Nigeria’s Acting President Yemi Osinbajo on Thursday replied the Senate over its call for the removal of Ibrahim Magu, acting Chairman of the Economic and Financial Crimes Commission (EFCC).
Osinbajo categorically said nobody can remove Ibrahim Magu. He made this known in Kaduna on Thursday while commissioning a zonal office of the EFCC.
Represented by Nasir el-Rufai, governor of Kaduna, the acting president described Magu as a “nightmare for corrupt people”.
“We have confidence in Magu to fight corruption to a standstill. He will remain the EFCC chairman as long as I remain the acting president and as long as Muhammadu Buhari remains the president,” he said.
“For those thinking that corruption is beginning to win this war, Magu will remain their nightmare for the next two years or six years as the case may be.”
Making personal remarks, el-Rufai said over N500 million had been recovered from corrupt officials of the past government and some contractors in Kaduna.
He added that those officials would be handed over to the EFCC for prosecution.
El-Rufai said because of the zero tolerance his administration has for corruption, the anti-graft agency encouraged him to establish a zonal office in Kaduna.
The governor promised to allocate a piece of land to the commission for construction of its training school and staff quarters.
There is a brewing crisis between the legislature and executive over Magu’s position.
On Tuesday, the upper legislative chamber resolved to suspend the confirmation of nominees sent by the executive over Osinbajo’s support for Magu.
Ahmad Yerima, senator representing Zamfara west, had moved a motion to stop the confirmation of Lanre Gbajabiamila as the director-general of Nigeria Lottery Commission.
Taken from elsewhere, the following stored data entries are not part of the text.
-- ==== Sys2Proof/Machine/Arithmetic.lean ====
section
/-! DEFINITION. Arithmetic (43_arithmetic.md). DIN is left free: the source does not say whether the read latches it
(10_state.md R16, log 4). -/

namespace Sys2Proof.Machine

/-- ADD_0 (R95): `alu_add` of the memory word at `ea`. -/
def execAdd (operand : Word) (s : State) : Host.Outcome State Fault Refusal :=
  .next (handBack (drawDin (aluAdd (directWord operand s) s)))

/-- SUB_0 (R96): `alu_sub` of the memory word at `ea`. -/
def execSub (operand : Word) (s : State) : Host.Outcome State Fault Refusal :=
  .next (handBack (drawDin (aluSub (directWord operand s) s)))

end Sys2Proof.Machine
end

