-- ==== Sys2Proof/Machine/Direct.lean ====
section
/-! DEFINITION. Direct load and store (42_direct_memory.md). -/

namespace Sys2Proof.Machine

/-- LDA_0 (R90): `Lookup(ea)`, then `alu_load(DIN)`. -/
def execLda (operand : Word) (s : State) : Host.Outcome State Fault Refusal :=
  let looked := (lookup (ea operand) s).1
  .next (handBack (aluLoad looked.din looked))

/-- STO_0 (R91): `Store(ea, ACC)`. -/
def execSto (operand : Word) (s : State) : Host.Outcome State Fault Refusal :=
  .next (handBack (store (ea operand) s.acc s).1)

end Sys2Proof.Machine
end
He wondered why Osinbajo would send a nominee to the senate after he said the upper legislative chamber did not have the power of confirmation.
Yerima was making reference to a statement made by Osinbajo when he spoke with select media organisations, including TheCable, in April.
Osinbajo had expressed support for the view of Femi Falana, human rights lawyer, that the executive did not need to send the name of Magu to the senate for confirmation.
“There is an argument, whether or not we need to present him (Magu) for confirmation and that’s a compelling argument from Femi Falana,” Osinbajo had said.
“His (Falana) argument is that under the constitution, section 171, and if you look at that section, it talks about the appointments that the president can make. They include appointments of ministers, ambassadors and heads of agencies such as the EFCC. In that same section 171, the constitution rightly said that certain appointments must go to the senate such as ministerial and ambassadorial appointments. Those of heads of agencies like the EFCC do not have to go to the senate. That’s what the constitution says. But the EFCC act, which of course as you know is inferior, says that EFCC chairman should go to the senate for confirmation.
“I am sure that even a pocket book lawyer knows that when a legislation conflicts with constitution, it’s the constitution that prevails. I agree with Mr Falana that there was no need in the first place to have sent Magu’s name to the senate.”

The senate rejected Magu on two different occasions.